Discover the UNESCO World Heritage site along Derbyshire’s Derwent Valley. The Industrial Revolution was born in these factories, some of which have now been converted into museums, restaurants and cafes. Here’s how a perfect weekend might unfold.

Published 14 Dec 2021, 18:00 GMT
Cromford Mills — built in 1771 — are home to Sir Richard Arkwright's mill complex and ...

Cromford Mills — built in 1771 — are home to Sir Richard Arkwright's mill complex and the birthplace of the first water-powered cotton spinning mill. 

Photograph by Visit Peak District & Derbyshire

Day one

Start at the newly opened Museum of Making at Derby Silk Mill, where the juxtaposition of the 17th-century red brick mill with modern steel and glass extensions reflects the area’s ingenuity.

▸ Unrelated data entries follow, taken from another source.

-- ==== Sys2Proof/Tests/MetF.lean ====
section
/-! SUPPORT. A state for the premises of each statement on power, boot, resets, the service island, time, ports and triggers. -/

namespace Sys2Proof.Tests
set_option Elab.async false
open Sys2Proof Sys2Proof.Machine

/-- ModesTelemetryAndEmergenciesFollowTheirRules: the mode there is, one that a pending emergency, a link or the engine forbids, and one that
is let in; a rail that is present and one that is not; temperatures at both limits of the thermal cap; the loop on; a droop in
progress; an emergency latched, with its condition and without; energy to share out. -/
theorem test_met_power :
    let em := regs [(rPwrEmerg, 1), (rPwrStatus, 3)]
    let up := regs [(rLinkStatus 5, 0x40000000)]
    let run := regs [(rEngStatus, 1)]
    let tj (n : Nat) := regs [(rPwrTj, n), (rPwrCtl, 1)]
    let droop := barState { droop := some 50 }
    (Inv em ∧ Inv up ∧ Inv run ∧ Inv (tj 1840) ∧ Inv droop) ∧
    (reachB em rPwrCtl = true ∧ reachB up rPwrCtl = true ∧ reachB run rPwrCtl = true ∧ cgDrops em rPwrEmerg = false ∧ rdF em rPwrStatus 1 0 = 3 ∧ rdF em rPwrEmerg 3 0 ≠ 0 ∧ rdF State.reset rPwrStatus 1 0 = 0 ∧
      rdF State.reset rPwrEmerg 3 0 = 0 ∧
      ((upto 6).any fun l => !rdB up (rPwrNeapLinks) l && rdF up (rLinkStatus l) 31 28 == 4) = true ∧ rdB run rEngStatus 0 = true ∧
      ¬(2 < ((upto 6).filter fun l => rdB State.reset rPwrNeapLinks l).length) ∧
      ((upto 6).any fun l => !rdB State.reset rPwrNeapLinks l && rdF State.reset (rLinkStatus l) 31 28 == 4) = false) ∧
    ((List.replicate 8 ((none : Option (Nat × Nat)), true)).length = 8 ∧ State.reset.pwr.mw.length = 8 ∧
      rdB (regs [(rPwrRail 7, 0x80000000)]) (rPwrRail 7) 31 = true ∧ rdB State.reset (rPwrRail 7) 31 = false) ∧
    ((∀ x ∈ List.replicate 13 (0 : Int) ++ [-32768], -32768 ≤ x ∧ x < 32768) ∧ (0 : Int) ∈ List.replicate 13 (0 : Int) ++ [-32768] ∧
      (∀ x ∈ List.replicate 13 (0 : Int) ++ [-32768], x ≤ 0) ∧ sextN 16 (rdF (tj 1839) rPwrTj 15 0) < 16 * 115 ∧
      16 * 115 ≤ sextN 16 (rdF (tj 1840) rPwrTj 15 0)) ∧
    (16 * 100 ≤ sextN 16 (rdF (tj 1600) rPwrTj 15 0) ∧ sextN 16 (rdF (tj 1568) rPwrTj 15 0) ≤ 16 * 98 ∧
      16 * 98 < sextN 16 (rdF (tj 1569) rPwrTj 15 0) ∧ sextN 16 (rdF (tj 1599) rPwrTj 15 0) < 16 * 100 ∧ rdB (tj 0) rPwrCtl 0 = true ∧
      rdB State.reset rPwrCtl 0 = false) ∧
    ((clu droop 0).droop = some 50 ∧ (clu State.reset 0).droop = none) ∧
    (rdB em rPwrEmerg 0 = true ∧ bitN em.pwr.cond 0 = false ∧ rdB em rPwrEmerg 3 = false ∧ bitN 8 3 = true) ∧
    (mwf nat0 State.reset.pwr.seen = true ∧ ([(1, 5), (2, 7)].map fun x => x.1).Nodup ∧
      (jobOf ({ State.reset with fw := { State.reset.fw with jobs := [job1] } }) 1).isSome = true ∧ job1.shadowOf = none) :=
  ⟨⟨inv_of_invB (by decide +kernel), inv_of_invB (by decide +kernel), inv_of_invB (by decide +kernel), inv_of_invB (by decide +kernel),
    inv_of_invB (by decide +kernel)⟩, by decide +kernel⟩

/-- A chip that tries source `i` of boot order `ord`, with the host's parameters and a BOOT_REQ for n bytes at o. -/
def bootState (ord i q o n : Nat) : State :=
  let s := regs [(rBootOrder, ord * 256)]
  let s := [(6, 1), (0x800, 0x10000), (0x804, 0x40000), (0xC20, q), (0xC24, o), (0xC28, n)].foldl (fun s x => ramPutNat s (hpAddr x.1) 4 x.2) s
  { s with root := { s.root with src := some i } }

/-- The object of an activation, of a class and slot. -/
def actState (st : Nat) (o : Obj) (s : State := State.reset) : State :=
  askState 0x18 (leBytes 2 1) (let s := fwOn st s; { s with fw := { s.fw with objs := [o] } })

/-- An image object in media SRAM. -/
def img1 : Obj := { handle := 1, kind := 0, total := 4096, base := 0x2100000000, closed := true }

/-- BootTriesItsSourcesAndTheMonitorsActivate: the ROM due and not; a BOOT_REQ of the host seen, out of its area, too short, and good but for
the signature that the opaque verification judges; a source that times out; recovery with no flash source, a bad
object, a revoked slot and an old version; a restart that is the second, one in an emergency, one whose image cannot be read and one
that can; Shallows not yet and due. -/
theorem test_met_boot :
    let rom : State := { State.reset with io := { State.reset.io with released := true } }
    let rst (n : Nat) (o : Obj) : State := { actState 3 o with root := { State.reset.root with held := true, lockCnt := n } }
    let sh : State := { regs [(rMemCtl, 1), (rRasQuar, 0xFF)] (fwOn 2) with root := { State.reset.root with held := false, shal := some (1, 2) } }
    let ord3 := regs [(rBootOrder, 0x300)]
    (Inv rom ∧ Inv (bootState 3 0 1 0x10000 3200) ∧ Inv (actState 5 img1 ord3) ∧ Inv (rst 1 img1) ∧ Inv sh) ∧
    (rom.io.released = true ∧ rom.root.src = none ∧ rdF rom rBootStatus 7 6 = 0 ∧ State.reset.io.released = false ∧ rom.root.straps < 8) ∧
    (let b := bootState 3 0 1 0x10000
     (b 3200).root.src = some 0 ∧ fwState (b 3200) = 1 ∧ (bootOrder (b 3200))[0]? = some 2 ∧ ramNat (b 3200) (hpAddr 0x800) 4 = 0x10000 ∧
      ramNat (b 3200) (hpAddr 0x804) 4 = 0x40000 ∧ ramNat (b 3200) (hpAddr 0xC20) 4 ≠ (b 3200).root.reqSeq ∧
      ramNat (b 3200) (hpAddr 0xC24) 4 % 64 = 0 ∧ ramNat (b 3200) (hpAddr 0xC28) 4 = 3200 ∧ ramNat (b 3199) (hpAddr 0xC28) 4 < 3200 ∧
      ¬0x10000 ≤ ramNat (bootState 3 0 1 0xFFC0 3200) (hpAddr 0xC24) 4 ∧ (bootOrder (b 0))[1]? = none ∧
      ramNat (bootState 3 0 0 0 0) (hpAddr 0xC20) 4 = (bootState 3 0 0 0 0).root.reqSeq) ∧
    ((bootState 4 0 0 0 0).root.src = some 0 ∧ fwState (bootState 4 0 0 0 0) = 1 ∧ rdF (bootState 4 0 0 0 0) rBootOrder 10 8 = 4 ∧
      (bootOrder (bootState 3 0 0 0 0)).length ≤ 1) ∧
    (fwState (actState 5 img1) = 5 ∧ (objOf (actState 5 img1) 1).isSome = true ∧ objOf (actState 5 { img1 with handle := 2 }) 1 = none ∧
      bitN (actState 5 img1).root.revoke img1.slot = false ∧ (actState 5 img1).root.rb.getD 0 0 ≤ img1.version ∧ bitN 1 img1.slot = true ∧
      img1.version < [1].getD 0 0 ∧ (∀ x ∈ bootOrder (actState 5 img1 ord3), 2 ≤ x)) ∧
    (fwState (rst 1 img1) = 3 ∧ (rst 1 img1).root.held = true ∧ (rst 2 img1).root.lockCnt = 2 ∧ rdF (rst 1 img1) rPwrEmerg 3 0 = 0 ∧
      (bankLoad (rst 1 img1) img1).1 = 0 ∧ (bankLoad (rst 1 img1) { img1 with base := 0 }).1 ≠ 0) ∧
    (fwState sh = 2 ∧ sh.root.held = false ∧ rdB sh rMemCtl 0 = true ∧ sh.root.shal ≠ none ∧ sh.fw.prog = none ∧
      ∀ k ∈ List.range 8, rdB sh rRasQuar k = true) ∧
    (PageSafe (bootState 3 0 1 0x10000 3200) 0 0x1000 ∧ PageSafe (actState 5 img1 ord3) 6 2 ∧ PageSafe (rst 1 img1) 6 2 ∧
      rgnOf (actState 5 img1 ord3) (hpAddr 6) ≠ some 61 ∧ (∀ r ∈ List.range 57, rdB rom (rMemRgnCtl r) 31 = false) ∧
      rdB rom rTopIslRst 9 = false) :=
  ⟨⟨inv_of_invB (by decide +kernel), inv_of_invB (by decide +kernel), inv_of_invB (by decide +kernel), inv_of_invB (by decide +kernel),
    inv_of_invB (by decide +kernel)⟩, by decide +kernel, by decide +kernel, by decide +kernel, by decide +kernel, by decide +kernel,
    by decide +kernel, pageSafe_of (by decide) (by decide +kernel), pageSafe_of (by decide) (by decide +kernel),
    pageSafe_of (by decide) (by decide +kernel), by decide +kernel, by decide +kernel, by decide +kernel⟩

/-- A recovery that writes the two copies of the boot image to NOR flash. -/
def recState : State := { actState 5 { img1 with total := 65536 } with root := { State.reset.root with nor := norTab } }

theorem recState_nor : recState.root.nor = norTab := rfl

/-- BootTriesItsSourcesAndTheMonitorsActivate, recovery to flash: an image that fills both partitions. -/
theorem test_met_recovery :
    (bootOrder recState).find? (fun x => decide (x < 2)) = some 0 ∧ mwf (Config.flashByte false) recState.root.nor = true ∧
      partOf recState false 1 = some (0x2000, 0x10000) ∧ partOf recState false 2 = some (0x12000, 0x10000) ∧ 8192 ≤ 0x2000 ∧
      0x2000 + 0x10000 ≤ 0x12000 :=
  ⟨by decide +kernel, by rw [recState_nor]; exact norTab_wf, (partOf_nor recState_nor).1, (partOf_nor recState_nor).2.1, by decide, by decide⟩

/-- ResetsInitialiseAndReleaseTheirScope: pins low and high, REFCLK lost and not; a PLL locked and not, of a running cluster and not; an island
that runs, one of the engine that does not, the DDR island, and an island in reset. -/
theorem test_met_resets :
    let up : State := { State.reset with io := { State.reset.io with porLow := false } }
    let run := regs [(rEngStatus, 1), (rEngCtl, 0x8001)]
    let held := regs [(rTopIslRst, 0x80), (rRasIslEpoch 7, 3)]
    (Inv run ∧ Inv held ∧ Inv State.reset) ∧
    (State.reset.io.porLow = true ∧ State.reset.io.refLost = false ∧ up.io.porLow = false ∧ up.io.rstLow = false) ∧
    (rdB State.reset rTopPllLock 14 = rdB State.reset rTopPllLock 7 ∧ rdB (regs [(rTopPllLock, 0x7F7F)]) rTopPllLock 7 = false ∧
      rdB (regs [(rTopPllLock, 0x7FFF)]) rTopPllLock 7 = true) ∧
    (reachB run rTopIslRst = true ∧ reachB State.reset rTopIslRst = true ∧ reachB held rTopIslRst = true ∧ rdB run rTopIslRst 7 = false ∧ rdB run rEngStatus 0 = true ∧ bitN (place run) 7 = true ∧
      rdB State.reset rTopIslRst 7 = false ∧ rdB State.reset rEngStatus 0 = false ∧
      (∀ g ∈ List.range 16, cgState State.reset g ≠ 1 ∧ cgState State.reset g ≠ 2)) ∧
    (rdB held rTopIslRst 7 = true ∧ rdF held (rRasIslEpoch 7) 15 0 ≠ rdF held rRasCfgEpoch 15 0 ∧
      rdF (regs [(rTopIslRst, 0x80)]) (rRasIslEpoch 7) 15 0 = rdF (regs [(rTopIslRst, 0x80)]) rRasCfgEpoch 15 0) :=
  ⟨⟨inv_of_invB (by decide +kernel), inv_of_invB (by decide +kernel), inv_of_invB (by decide +kernel)⟩, by decide +kernel⟩

/-- An image header with one load entry of one byte to a destination on the fabric. -/
def svcHead (dst : Nat) : List Byte :=
  leBytes 4 0x4D494B5A ++ leBytes 4 1 ++ leBytes 8 0 ++ leBytes 4 3 ++ leBytes 4 1 ++ leBytes 8 0 ++ leBytes 8 dst

/-- A class 2 activation that waits for its harts. -/
def svcState (base dst : Nat) : State :=
  let s := ramPut (fwOn 4) 0x2100000000 (svcHead dst)
  { s with fw := { s.fw with objs := [{ img1 with cls := 2, base := base }] }, io := { s.io with svc := some (⟨0, 0, 0⟩, 1) } }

It’s the world’s first fully mechanised factory; galleries document the 300-year-old silk-throwing process, while the hardware of a Rolls-Royce aero engine shows more modern innovation. Then, amble through Darley Park, which hugs the banks of the River Derwent as it winds through the city centre. Fuel up on fine coffee and a hearty bubble and squeak brunch at Bear before exploring the Derby Heritage Walk. Curiosities include St Alkmund’s Well, dedicated to an eighth-century Saxon saint, and St Helen’s House. This Palladian pile, dating back to 1767, was the home of William Strutt, whose invention of metal-framed buildings became a template for skyscraper engineering. Wind on, past handsome houses lining the lawns and flowerbeds of Chester Green, to delve into Derby’s Roman history at the millennia-old site of Derventio. This was once a bustling Roman fort; today, a solitary well and the skeletal remains of timber-framed buildings are a reminder that this area was thriving long before the storied mills of industry flickered into life.

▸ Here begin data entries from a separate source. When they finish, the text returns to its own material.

/-! ### What arithmetic events change (02 section 9) -/

/-- From s to t nothing changes but register values, and of these only the named registers. -/
def ValsOnly (s t : State) (as : List Nat) : Prop :=
  t = { s with rf := { s.rf with val := t.rf.val } } ∧ ∀ a, a ∉ as → rd t a = rd s a

theorem valsOnly_refl (s : State) (as : List Nat) : ValsOnly s s as := ⟨rfl, fun _ _ => rfl⟩

theorem valsOnly_trans {s t u : State} {as : List Nat} (h : ValsOnly s t as) (g : ValsOnly t u as) : ValsOnly s u as := by
  obtain ⟨hst, hrd⟩ := h
  obtain ⟨htu, hrd'⟩ := g
  refine ⟨?_, fun a ha => (hrd' a ha).trans (hrd a ha)⟩
  rw [htu, hst]

theorem valsOnly_ite {s t u : State} {as : List Nat} {c : Prop} [Decidable c] (h : ValsOnly s t as) (g : ValsOnly s u as) :
    ValsOnly s (if c then t else u) as := by
  split
  · exact h
  · exact g

theorem wr_valsOnly (s : State) {a : Nat} {as : List Nat} (v : Word) (h : a ∈ as) : ValsOnly s (wr s a v) as :=
  ⟨rfl, fun _ hb => rd_wr_ne s v fun e => hb (e ▸ h)⟩

/-- The registers of a core's arithmetic events. -/
def arithRegs (n : Nat) : List Nat := [rNcArithStatus n, rNcAccSatCnt n, rNcCvtSatCnt n]

/-- Arithmetic events reach their status register and its two counters only. -/
theorem applyFl_valsOnly (s : State) (n : Nat) (fl : Fl) : ValsOnly s (applyFl s n fl) (arithRegs n) := by
  have hbit : ∀ t i b, ValsOnly t (wrB t (rNcArithStatus n) i b) (arithRegs n) := fun t _ _ =>
    wr_valsOnly t _ (by simp [arithRegs])
  have hacc : ∀ t c, ValsOnly t (incrBy t (rNcAccSatCnt n) c) (arithRegs n) := fun t _ =>
    wr_valsOnly t _ (by simp [arithRegs])
  have hcvt : ∀ t c, ValsOnly t (incrBy t (rNcCvtSatCnt n) c) (arithRegs n) := fun t _ =>
    wr_valsOnly t _ (by simp [arithRegs])
  have step : ∀ {t u : State} {c : Prop} [Decidable c], ValsOnly s t (arithRegs n) → ValsOnly t u (arithRegs n) →
      ValsOnly s (if c then u else t) (arithRegs n) := fun h g => valsOnly_ite (valsOnly_trans h g) h
  unfold applyFl
  exact step (step (step (step (step (valsOnly_refl s _) (valsOnly_trans (hbit ..) (hacc ..))) (hbit ..)) (hbit ..))
    (valsOnly_trans (hbit ..) (hcvt ..))) (hbit ..)

theorem applyFl_cores (s : State) (n : Nat) (fl : Fl) : (applyFl s n fl).cores = s.cores := by
  rw [(applyFl_valsOnly s n fl).1]

@[simp] theorem coreOf_applyFl (s : State) (n : Nat) (fl : Fl) (m : Nat) : coreOf (applyFl s n fl) m = coreOf s m := by
  rw [coreOf, applyFl_cores, coreOf]

/-! ### Plane elements and their shadows -/

/-- Both planes of a core are in their canonical form. -/
def PlanesWf (c : Core) : Prop := mwf word0 c.acc = true ∧ mwf nat0 c.shadow = true

/-- An element of a plane of core n, and its residue shadow. -/
def elemOf (s : State) (n plane r col : Nat) : Word × Nat := (accGet (coreOf s n) plane r col, shGet (coreOf s n) plane r col)

/-- R61, R133: what a row of an integer instruction, without faults, makes of an element, with the events of the add. -/
def elemSum (f : MxFlight) (p : Pair) (r col : Nat) (old : Word) : Int × Fl :=
  numRun (if f.start then pure (intSum p f.afmt (f.a.getD r []) f.b col)
    else satAdd old.toInt (intSum p f.afmt (f.a.getD r []) f.b col))

/-- R133, R137: an element and its shadow after such a row has landed on them. -/
def elemNext (f : MxFlight) (p : Pair) (r col : Nat) (e : Word × Nat) : Word × Nat :=
  (BitVec.ofInt 32 (elemSum f p r col e.1).1,
    ((if f.start then 0 else e.2) + mod7 (intSum p f.afmt (f.a.getD r []) f.b col)) % 7)

/-- From s to t nothing changes but core n and the registers of its arithmetic events. -/
def CoreOnly (s t : State) (n : Nat) : Prop :=
  t = { s with cores := t.cores, rf := { s.rf with val := t.rf.val } } ∧ t.cores.length = s.cores.length ∧
  (∀ m, m ≠ n → coreOf t m = coreOf s m) ∧ ∀ a, a ∉ arithRegs n → rd t a = rd s a

theorem coreOnly_refl (s : State) (n : Nat) : CoreOnly s s n := ⟨rfl, rfl, fun _ _ => rfl, fun _ _ => rfl⟩

theorem coreOnly_trans {s t u : State} {n : Nat} (h : CoreOnly s t n) (g : CoreOnly t u n) : CoreOnly s u n := by
  obtain ⟨hst, hlen, hcore, hrd⟩ := h
  obtain ⟨htu, hlen', hcore', hrd'⟩ := g
  refine ⟨?_, hlen'.trans hlen, fun m hm => (hcore' m hm).trans (hcore m hm), fun a ha => (hrd' a ha).trans (hrd a ha)⟩
  rw [htu, hst]

theorem setCore_coreOnly (s : State) (n : Nat) (c : Core) : CoreOnly s (setCore s n c) n :=
  ⟨rfl, by simp [setCore], fun _ hm => coreOf_setCore_ne s c hm, fun _ _ => rfl⟩

theorem applyFl_coreOnly (s : State) (n : Nat) (fl : Fl) : CoreOnly s (applyFl s n fl) n := by
  obtain ⟨hframe, hrd⟩ := applyFl_valsOnly s n fl
  refine ⟨?_, by rw [applyFl_cores], fun m _ => coreOf_applyFl s n fl m, hrd⟩
  rw [hframe]

/-- A core is replaced, and its arithmetic events are noted. -/
theorem applyFl_setCore_coreOnly (s : State) (n : Nat) (c : Core) (fl : Fl) :
    CoreOnly s (applyFl (setCore s n c) n fl) n := coreOnly_trans (setCore_coreOnly s n c) (applyFl_coreOnly _ n fl)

Continue your ambulation through the area’s rich history on one of the five Darley Abbey Heritage Walks, the longest of which is just over half a mile. Keep an eye out for the boar’s head crest, which denotes the mills that were owned by the Evans family, and for the trompe l’oeil windows, painted onto the brick walls of the West Mill. North of the mills is a pocket of pleasant countryside, the Darley and Nutwood Nature Reserve, hemmed in by the serpentine meanderings of the River Derwent. Spot red admiral butterflies and iridescent dragonflies flitting through the orchids, bluebells and Himalayan balsam, and look out for the turquoise flash of a peacock’s tail, the natty fringe of a Highland cow or the furry visage of a Hebridean sheep, crowned with three or more horns. All that walking is thirsty work, so duck back into Darley Abbey Mills, where the Cottonworks offers the rare opportunity to enjoy cocktails in one of the oldest buildings of this UNESCO World Heritage Site.

Relax into the laid-back, bare-brick surrounds of The Dining Room, a ‘classical contemporary’ restaurant that’s taken the Derby food scene by storm since opening in 2019. The Derbyshire chateaubriand and lobster, paired with a pinot noir, might prove hard to resist; if you’re here on a Sunday, the same could be said of the celebrated roast dinners, served with all the trimmings including pigs in blankets. Feeling brave? Embark on the Derby City Centre Ghost Walk and discover why Derby is known as ‘the dead centre of England’. Derby Gaol is believed to harbour innumerable restless spirits, while the ghost of PC Joseph Moss, murdered in 1879, is said to stalk the city’s fish market. Beloved pub Jorrocks, meanwhile, has an unusual fixture behind the bar: a human skull, dug up by accident in 1994, and said to have caused the pub to be plagued by a poltergeist ever since.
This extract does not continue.